Contamination of water, whether of arsenic, fluoride or mercury, is a cause of concern. Added to this is the pollution of rivers, lakes, canals from where people in rural areas take water for drinking purposes. And it is tragic that due to sheer lack of awareness there are lakes and ponds in backward districts from where people use water both for bathing and drinking. According to the Ministry, ‘River Development & Ganga Rejuvenation’ 2017, six million tonnes of chemical fertilizers and 9000 tonnes of pesticides applied to the Ganga basin’s agricultural fields as also 260 million litres of untreated industrial wastewater add to pollution. All these make the Ganga at Kanpur, Allahabad and Varanasi the world’s most polluted river. Similarly, the Composite Water Management Index developed by NITI Aayog shows that 70% of water resources are polluted due to dumping of untreated waste water and sewage in rivers.
One cannot term India as water-deficient but most villages and/or hamlets do not have clean ponds and environmentally-safe water storage facilities. Moreover, the annual precipitation (rain and snowfall) is close to 1200 mm, much higher than global average of 1000-odd mm. Thus, in view of basic hydrological, agro-climatic conditions, a scientific approach to harness and harvest the abundant endowment of water into an utilisable resource is critical.

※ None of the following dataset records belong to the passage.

/-- R100, R101, R117, R119, R145: what a failure records. A tile in RUN whose detector has reached its count, and a RUN, ARMED, SHED or SPARE tile forced
out, enters FAILED with its cause in TILEn_FAULT and in the failure map and with EVB1 source n; one that the crowbar holds stays with it, and one that has
failed already is not forced. What else stays as it was is stated for a course that
does not deliver, keeps a healthy slot and has no spare. An admitted CLEAR_FAIL takes the tile out of the map and orders its state at the next boundary of
its course; a refused one sets CLEAR_REJ. A clause that meets a point the rules leave open takes the reading of log entry 18, the model's choice. -/
def Obligations.TileFailures : Prop :=
  ∀ (t : Fin 16) (c : Fin 6) (s : State), s.dev.running = true → s.dev.f (F.TILE_MAP_COURSE t) = c →
    (s.dev.runs t = true → (vget s.dev.tile t).clamp = false → firedCause (vget s.dev.tile t) ≠ 0 →
      leads (.tileFailDetect t) s fun d =>
        d.tst t = 6 ∧ d.f (F.TILE_FAULT_CAUSE t) = firedCause (vget s.dev.tile t) ∧ d.f (F.C_EVT_TILE_FAIL c) = 1 ∧
        (vget d.fmap t).failed = true ∧ (vget d.fmap t).cause = firedCause (vget s.dev.tile t) ∧ d.pendingEvent (1 * 32 + t.val) = true) ∧
    ((vget s.dev.fmap t).failed = true → effect (.forceFail t) s [] [] [] fun d => d.tst t = s.dev.tst t) ∧
    (within 1 4 (s.dev.tst t) = true → (vget s.dev.fmap t).failed = false →
      leads (.forceFail t) s fun d =>
        d.tst t = (if (vget s.dev.tile t).clamp then s.dev.tst t else 6) ∧ d.f (F.TILE_FAULT_CAUSE t) = 8 ∧ d.f (F.C_EVT_TILE_FAIL c) = 1 ∧ (vget d.fmap t).failed = true ∧
        (vget d.fmap t).cause = 8 ∧ d.pendingEvent (1 * 32 + t.val) = true) ∧
    (c ≠ 1 → (vget s.dev.tile t).clamp = false → (vget s.dev.fmap t).failed = false → s.dev.delivers c = false → (vget s.dev.course c).shedTile = none → (∀ u : Fin 16, s.dev.f (F.TILE_TEST_RESULT u) ≠ 1) →
      (s.dev.tst t = 3 → s.dev.holds t = false → firedCause (vget s.dev.tile t) = 6 →
        (s.dev.tileFailed t 6 0).healthy c ≠ 0 → (s.dev.tileFailed t 6 0).freeSpare c = none →
        effect (.tileFailDetect t) s [F.TILE_STAT_STATE t, F.TILE_STAT_ARMING t, F.TILE_STAT_SHEDDING t, F.TILE_STAT_STANDIN_V t, F.TILE_STAT_CROWBAR t,
            F.TILE_STAT_STANDIN t, F.TILE_FAULT_CAUSE t, F.TILE_FAULT_DETAIL t, F.C_EVT_TILE_FAIL c, F.C_STAT_NO_SPARE c]
          [.tile, .fmap, .faults] [1 * 32 + t.val] fun d =>
            d.f (F.TILE_FAULT_DETAIL t) = 0 ∧ (vget d.tile t).gates = .off ∧ vget d.fmap t = { failed := true, cause := 6, detail := 0 }) ∧
      (s.dev.tst t = 1 → (s.dev.tileFailed t 8 0).healthy c ≠ 0 →
        effect (.forceFail t) s [F.TILE_STAT_STATE t, F.TILE_STAT_ARMING t, F.TILE_STAT_SHEDDING t, F.TILE_STAT_STANDIN_V t, F.TILE_STAT_CROWBAR t,
            F.TILE_STAT_STANDIN t, F.TILE_FAULT_CAUSE t, F.TILE_FAULT_DETAIL t, F.C_EVT_TILE_FAIL c]
          [.tile, .fmap, .faults] [1 * 32 + t.val] fun d =>
            (vget d.tile t).gates = .off ∧ vget d.fmap t = { failed := true, cause := 8, detail := 0 })) ∧
    (s.dev.tst t = 6 → s.dev.f (F.TILE_TEST_RESULT t) = 2 → (vget s.dev.tile t).passed = true → (vget s.dev.tile t).next = none →
      (leads (.clearFail t) s fun d =>
        vget d.fmap t = {} ∧ (s.dev.f (F.C_MAP_ENABLE c) = 1 → (vget d.tile t).next = some (s.dev.clearedState t)) ∧
        (s.dev.f (F.C_MAP_ENABLE c) = 0 → d.tst t = 0)) ∧
      (s.dev.fbit (F.C_TILES_WORK_MASK c) t = true → s.dev.f (F.TILE_MAP_ROLE t) = 1 → s.dev.f (F.C_MAP_ENABLE c) = 1 →
        (∀ u : Fin 16, s.dev.f (F.TILE_STAT_STANDIN_V u) = 0 ∧ (vget s.dev.tile u).assigned = none) →
        effect (.clearFail t) s [] [.tile, .fmap, .faults] [] fun d =>
          (vget d.tile t).next = some (if s.dev.delivers c then 4 else 2))) ∧
    (s.dev.f (F.TILE_TEST_RESULT t) ≠ 2 → (s.dev.tst t = 6 → (vget s.dev.tile t).next = none) →
      effect (.clearFail t) s [F.TILE_STAT_CLEAR_REJ t] [] [] fun d => d.f (F.TILE_STAT_CLEAR_REJ t) = 1)

/-- R117, R120, R496: an arming ends. One that passes shows ARMING 0; a stand-in then fills its slot, which the failure map names, and its entry is
traced with Cn_EVT.SPARE_IN and EVB1 source 16 + c: at once where it stands in ARMED, at the boundary where it enters RUN of a delivering course. One
that fails takes the tile to FAILED with cause 9, with Cn_EVT.SPARE_FAIL and EVB1 source 29 for a stand-in.

R108 to R113, R409: when the dwell count has completed, the running tile of highest rank starts its ramp; at the ramp's end it enters SHED with
its phase cleared and the re-stagger becomes pending, EVB1 source 22 + c; ADD_ALL asks for every SHED tile at the next boundary, and asked
again does nothing; SHED_HOLD at 1 with
tiles shed waits in FUNC_PEND, and at 0 cancels that. A clause that meets a point the rules leave open takes the reading of log entries 18, 68 and 70, the model's choice. -/
def Obligations.ArmingAndShedding : Prop :=
  (∀ (t : Fin 16) (c : Fin 6) (s : State), s.dev.running = true → s.dev.f (F.TILE_MAP_COURSE t) = c →
     s.dev.f (F.TILE_STAT_ARMING t) = 1 → (vget s.dev.tile t).armRuns = true →
     (leads (.armingDone t true) s fun d => d.f (F.TILE_STAT_ARMING t) = 0 ∧ (vget d.tile t).armRuns = false ∧ (vget d.tile t).assigned = none) ∧
     (leads (.armingDone t false) s fun d =>
       d.tst t = 6 ∧ d.f (F.TILE_FAULT_CAUSE t) = 9 ∧ (vget d.fmap t).failed = true ∧ d.pendingEvent (1 * 32 + t.val) = true ∧
       ((vget s.dev.tile t).assigned ≠ none → d.f (F.C_EVT_SPARE_FAIL c) = 1 ∧ d.pendingEvent (1 * 32 + 29) = true)) ∧
     ((vget s.dev.tile t).assigned = none → c ≠ 1 →
       effect (.armingDone t true) s [F.TILE_STAT_ARMING t] [.tile] [] fun d => (vget d.tile t).assigned = none) ∧
     (∀ k : Fin 16, (vget s.dev.tile t).assigned = some k.val →
       (leads (.armingDone t true) s fun d =>
         d.f (F.TILE_STAT_STANDIN_V t) = 1 ∧ d.f (F.TILE_STAT_STANDIN t) = k ∧ (vget d.fmap t).slot = some k.val) ∧
       (s.dev.delivers c = false → c ≠ 1 →
         effect (.armingDone t true) s [F.TILE_STAT_ARMING t, F.TILE_STAT_STANDIN_V t, F.TILE_STAT_STANDIN t, F.C_EVT_SPARE_IN c] [.tile, .fmap, .faults]
           [1 * 32 + 16 + c.val] fun d => d.f (F.C_EVT_SPARE_IN c) = 1) ∧
       (s.dev.delivers c = true → s.dev.f (F.C_PCTL_CB_LATCH c) = 0 → c ≠ 1 →
         effect (.armingDone t true) s [F.TILE_STAT_ARMING t, F.TILE_STAT_STANDIN_V t, F.TILE_STAT_STANDIN t] [.tile, .fmap]
           [] fun d => (vget d.tile t).announce = true))) ∧
  (∀ (t : Fin 16) (c : Fin 6) (s : State), s.dev.running = true →
     (s.dev.maySched c = true → 16 * s.dev.f (F.C_SHED_DWELL c) ≤ (vget s.dev.course c).dwell → (vget s.dev.course c).addAll = false →
       (vget s.dev.course c).stepSeen = false → (s.dev.ranked c).getLast? = some t.val →
       effect (.shedStart c) s [F.C_STAT_SHED_ST c, F.TILE_STAT_SHEDDING t, F.TILE_IPK_DAC t] [.course] [] fun d =>
         d.f (F.C_STAT_SHED_ST c) = 1 ∧ d.f (F.TILE_STAT_SHEDDING t) = 1 ∧ (vget d.course c).shedTile = some t.val ∧
         d.f (F.TILE_IPK_DAC t) = s.dev.f (F.TILE_IPK_DAC t) * (s.dev.rampLen c - 1) / s.dev.rampLen c) ∧
     ((vget s.dev.course c).shedTile = some t.val → s.dev.f (F.C_STAT_SHED_ST c) = 1 → (vget s.dev.course c).rampOver = true →
       effect (.shedRampEnd c) s ([F.TILE_STAT_STATE t, F.TILE_STAT_SHEDDING t, F.TILE_PHASE_OFFSET t, F.TILE_IPK_DAC t, F.C_EVT_SHED_DONE c,
           F.C_STAT_SHED_ST c, F.C_STAT_STAGGER_PEND c] ++ (List.range 16).map F.TILE_PHASE_NEXT ++ (List.range 16).map F.TILE_PHASE_NEXT_V)
         [.tile] [1 * 32 + 22 + c.val] fun d =>
           d.tst t = 4 ∧ d.f (F.C_STAT_SHED_ST c) = 2 ∧ d.f (F.C_STAT_STAGGER_PEND c) = 1 ∧ d.f (F.C_EVT_SHED_DONE c) = 1 ∧
           d.f (F.TILE_PHASE_OFFSET t) = 0 ∧ d.f (F.TILE_IPK_DAC t) = 0 ∧ d.f (F.TILE_STAT_SHEDDING t) = 0 ∧
           (vget d.tile t).former = s.dev.f (F.TILE_PHASE_OFFSET t)) ∧
     (s.dev.delivers c = true → t.val ∈ s.dev.shedTiles c → (vget s.dev.course c).addAll = false →
       leads (.addAll c) s fun d => (vget d.course c).addAll = true ∧ ((vget s.dev.course c).shedTile = none → d.f (F.C_STAT_SHED_ST c) = 3)) ∧
     (leads (.shedHold c true) s fun d => d.f (F.C_CTL_SHED_HOLD c) = 1) ∧
     ((vget s.dev.course c).addAll = true → effect (.addAll c) s [] [] [] fun d => (vget d.course c).addAll = true) ∧
     (s.dev.delivers c = true → t.val ∈ s.dev.shedTiles c → (vget s.dev.course c).addAll = false → (vget s.dev.course c).shedTile = none → (∀ u : Fin 16, s.dev.f (F.TILE_TEST_RESULT u) ≠ 1) →
       effect (.addAll c) s [F.C_STAT_SHED_ST c] [.course] [] fun d =>
         d.f (F.C_STAT_SHED_ST c) = 3 ∧ (vget d.course c).addAll = true) ∧
     (s.dev.delivers c = false → t.val ∈ s.dev.shedTiles c → s.dev.f (F.C_CTL_SHED_HOLD c) = 0 →
       effect (.shedHold c true) s [F.C_CTL_SHED_HOLD c, F.FUNC_PEND_SHED] [] [] fun d =>
         d.f (F.C_CTL_SHED_HOLD c) = 1 ∧ d.fbit F.FUNC_PEND_SHED c = true) ∧
     (effect (.shedHold c false) s [F.C_CTL_SHED_HOLD c, F.FUNC_PEND_SHED, F.C_STAT_SHED_ST c] [.course] [] fun d =>
       d.f (F.C_CTL_SHED_HOLD c) = 0 ∧ d.fbit F.FUNC_PEND_SHED c = false ∧
       (vget d.course c) = { vget s.dev.course c with holdAll := false } ∧
       ((vget s.dev.course c).holdAll = false → d.f (F.C_STAT_SHED_ST c) = s.dev.f (F.C_STAT_SHED_ST c))))

/-- R122, R124, R125, R411: the power limit of a dump tile sets when its energy account reaches E_MAX, EVB1 source 30, and lifts below half of it. A
self-test of the steps selected at its request waits for admission, and requested again does nothing; admitted on a tile that does not run it enters TEST
with RESULT 1 and STEP at the first step, but for step 3, which waits for a current of zero, and a tile in RUN of a delivering course starts a forced shed
ramp; one whose steps all pass writes its trims, orders the state it came from and raises EVB1 source 28, and one with a failing step takes the tile to
FAILED with cause 7, with the trim of the step 3 that had passed; a test that waits, or runs in TEST, can be aborted. A clause that meets a point the rules leave open takes the reading of log entries 18, 57 and 69, the model's choice. -/
def Obligations.TileTests : Prop :=
  ∀ (t : Fin 16) (c : Fin 6) (r : TestReading) (s : State), s.dev.running = true → s.dev.f (F.TILE_MAP_COURSE t) = c →
    (s.dev.isDump t = true → s.dev.f (F.TILE_DUMPSTAT_LIMITED t) = 0 → s.dev.f (F.TILE_DUMP_E_MAX t) * 4000000000000 ≤ (vget s.dev.tile t).energy →
      effect (.dumpEnergyLimit t) s [F.TILE_DUMPSTAT_LIMITED t, F.C_EVT_DUMP_LIMIT c] [.tile] [1 * 32 + 30] fun d =>
        d.f (F.TILE_DUMPSTAT_LIMITED t) = 1 ∧ d.f (F.C_EVT_DUMP_LIMIT c) = 1 ∧ ((vget s.dev.tile t).clamp = false → d.tile = s.dev.tile)) ∧
    (s.dev.isDump t = true → s.dev.f (F.TILE_DUMPSTAT_LIMITED t) = 1 → 2 * (vget s.dev.tile t).energy < s.dev.f (F.TILE_DUMP_E_MAX t) * 4000000000000 →
      effect (.dumpEnergyLimit t) s [F.TILE_DUMPSTAT_LIMITED t] [.tile] [] fun d =>
        d.f (F.TILE_DUMPSTAT_LIMITED t) = 0 ∧ ((vget s.dev.tile t).clamp = false → d.tile = s.dev.tile)) ∧
    (s.dev.f (F.TILE_TEST_RESULT t) ≠ 1 → s.dev.f (F.TILE_STAT_TEST_PENDING t) = 0 →
      effect (.tileTestStart t) s [F.TILE_STAT_TEST_PENDING t, F.TILE_CTL_TEST_START t] [.tile] [] fun d =>
        d.f (F.TILE_STAT_TEST_PENDING t) = 1 ∧ d.f (F.TILE_CTL_TEST_START t) = 1 ∧
        d.tile = vset s.dev.tile t { vget s.dev.tile t with testSel := s.dev.f (F.TILE_CTL_TEST_SEL t) }) ∧
    (s.dev.f (F.TILE_TEST_RESULT t) = 1 ∨ s.dev.f (F.TILE_STAT_TEST_PENDING t) = 1 →
      effect (.tileTestStart t) s [] [] [] fun d => d.f (F.TILE_TEST_RESULT t) = s.dev.f (F.TILE_TEST_RESULT t)) ∧
    (s.dev.f (F.TILE_STAT_TEST_PENDING t) = 1 → s.dev.testAdmitted t = true →
      (s.dev.tst t ≠ 3 ∨ s.dev.delivers c = false →
        (s.dev.regMode c = 0 ∨ ∃ u : Fin 16, u ≠ t ∧ s.dev.fbit (F.C_TILES_WORK_MASK c) u = true ∧ s.dev.slotTile u = some u.val ∧ s.dev.slotHealthy u = true) →
        leads (.tileTestAdmit t) s fun d =>
          d.tst t = 5 ∧ d.f (F.TILE_TEST_RESULT t) = 1 ∧ d.f (F.TILE_STAT_TEST_PENDING t) = 0 ∧ d.f (F.TILE_TEST_MEAS t) = 0 ∧
          d.f (F.TILE_TEST_STEP t) = (if (s.dev.testSteps t).headD 0 = 3 then 0 else (s.dev.testSteps t).headD 0) ∧
          (vget d.tile t).testFrom = (vget s.dev.tile t).next.getD (s.dev.tst t) ∧ (vget d.tile t).next = none ∧ (vget d.tile t).gates = .off) ∧
      (s.dev.tst t = 3 → s.dev.delivers c = true →
        effect (.tileTestAdmit t) s [F.TILE_STAT_TEST_PENDING t, F.TILE_TEST_RESULT t, F.TILE_TEST_STEP t, F.TILE_TEST_MEAS t, F.C_STAT_SHED_ST c,
            F.TILE_STAT_SHEDDING t, F.TILE_IPK_DAC t] [.tile, .course] [] fun d =>
          d.f (F.TILE_TEST_RESULT t) = 1 ∧ d.f (F.C_STAT_SHED_ST c) = 1 ∧ d.f (F.TILE_STAT_SHEDDING t) = 1 ∧ (vget d.tile t).testRamp = true ∧
          (vget d.course c).shedTile = some t.val)) ∧
    (s.dev.tst t = 5 → s.dev.f (F.TILE_TEST_RESULT t) = 1 →
      ((s.dev.testSteps t).all (stepPasses r) = true →
        (leads (.tileTestEnd t r) s fun d =>
          d.f (F.TILE_TEST_RESULT t) = 2 ∧ d.f (F.TILE_CTL_TEST_START t) = 0 ∧ d.f (F.TILE_TEST_STEP t) = (s.dev.testSteps t).getLastD 0 ∧
          (3 ∈ s.dev.testSteps t → d.fI (F.TILE_TRIM_OFFSET t) = -r.offset) ∧ (4 ∈ s.dev.testSteps t → d.f (F.TILE_TRIM_GAIN t) = gainTrim r.gain) ∧
          d.pendingEvent (1 * 32 + 28) = true) ∧
        (s.dev.f (F.C_MAP_ENABLE c) = 1 →
          effect (.tileTestEnd t r) s [F.TILE_CTL_TEST_START t, F.TILE_TEST_MEAS t, F.TILE_TRIM_OFFSET t, F.TILE_TRIM_GAIN t,
              F.TILE_TEST_RESULT t, F.TILE_TEST_STEP t] [.tile] [1 * 32 + 28] fun d =>
            (vget d.tile t).next = some (if (vget s.dev.tile t).testFrom = 3 then 4 else (vget s.dev.tile t).testFrom))) ∧
      (∀ i : Fin 6, (s.dev.testSteps t).find? (fun k => !stepPasses r k) = some i.val →
        leads (.tileTestEnd t r) s fun d =>
          d.f (F.TILE_TEST_RESULT t) = 3 ∧ d.f (F.TILE_TEST_STEP t) = i ∧ d.tst t = 6 ∧ d.f (F.TILE_FAULT_CAUSE t) = 7 ∧
          d.f (F.TILE_FAULT_DETAIL t) = i ∧ (i.val ≤ 4 → d.f (F.TILE_TRIM_GAIN t) = s.dev.f (F.TILE_TRIM_GAIN t)) ∧
          (3 < i.val → 3 ∈ s.dev.testSteps t → d.fI (F.TILE_TRIM_OFFSET t) = -r.offset) ∧ d.pendingEvent (1 * 32 + 28) = true)) ∧
    (s.dev.f (F.TILE_STAT_TEST_PENDING t) = 1 →
      effect (.tileTestAbort t) s [F.TILE_STAT_TEST_PENDING t, F.TILE_CTL_TEST_START t, F.TILE_TEST_RESULT t] [] [1 * 32 + 28] fun d =>
        d.f (F.TILE_STAT_TEST_PENDING t) = 0 ∧ d.f (F.TILE_TEST_RESULT t) = 4 ∧ d.f (F.TILE_CTL_TEST_START t) = 0) ∧
    (s.dev.f (F.TILE_STAT_TEST_PENDING t) = 0 → s.dev.tst t = 5 → s.dev.f (F.TILE_TEST_RESULT t) = 1 →
      leads (.tileTestAbort t) s fun d =>
        d.f (F.TILE_TEST_RESULT t) = 4 ∧ d.f (F.TILE_CTL_TEST_START t) = 0 ∧ d.pendingEvent (1 * 32 + 28) = true)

Rainwater harvesting, which is in place, needs to spread across the country as a community-based participatory plan as this will possibly be the key to solve not only water, food and energy problems but ensure sustainable agricultural growth.
However, what is equally important is to ensure efficiency of water use in the agriculture sector where (as per Economic Survey 2018-19) consumption is 89%. Debates are ongoing about increasing efficiency in irrigation to enable more water availability to farmers. In fact, as per reports, the gap between the irrigation ‘created’ and ‘utilised’ is widening. Farmers should be encouraged to shift from paddy and wheat production, which requires huge water, to other crops like maize, corn, ethanol etc. Even growing pulses, which is a little deficient, would help greatly as consumption is rising rapidly.
The new policy should outline ways to reduce water use in agriculture sector through a systematic plan. There has to be a thrust on value-added crops that require less water so that water consumption can come down by say 8 to 9% within 3-4 years. Also segregation of ponds, one for bathing and cleaning and another for drinking purposes should be earmarked by immediately instructing both panchayats and block officials.
Finally, it is an accepted fact that big dams haven’t been of much use and the dictum of small being beautiful and useful is relevant in the case of water. Though hydrologists may refer to Raymond Nace about his rejection of bigness in solving water problems, our great leader, Mahatma Gandhi too had spoken of viable small units and making each village self-sufficient. Thus, the committee’s recommendation should concentrate on district-wise approach for ensuring water availability to all. Then only will it become a true fundamental right.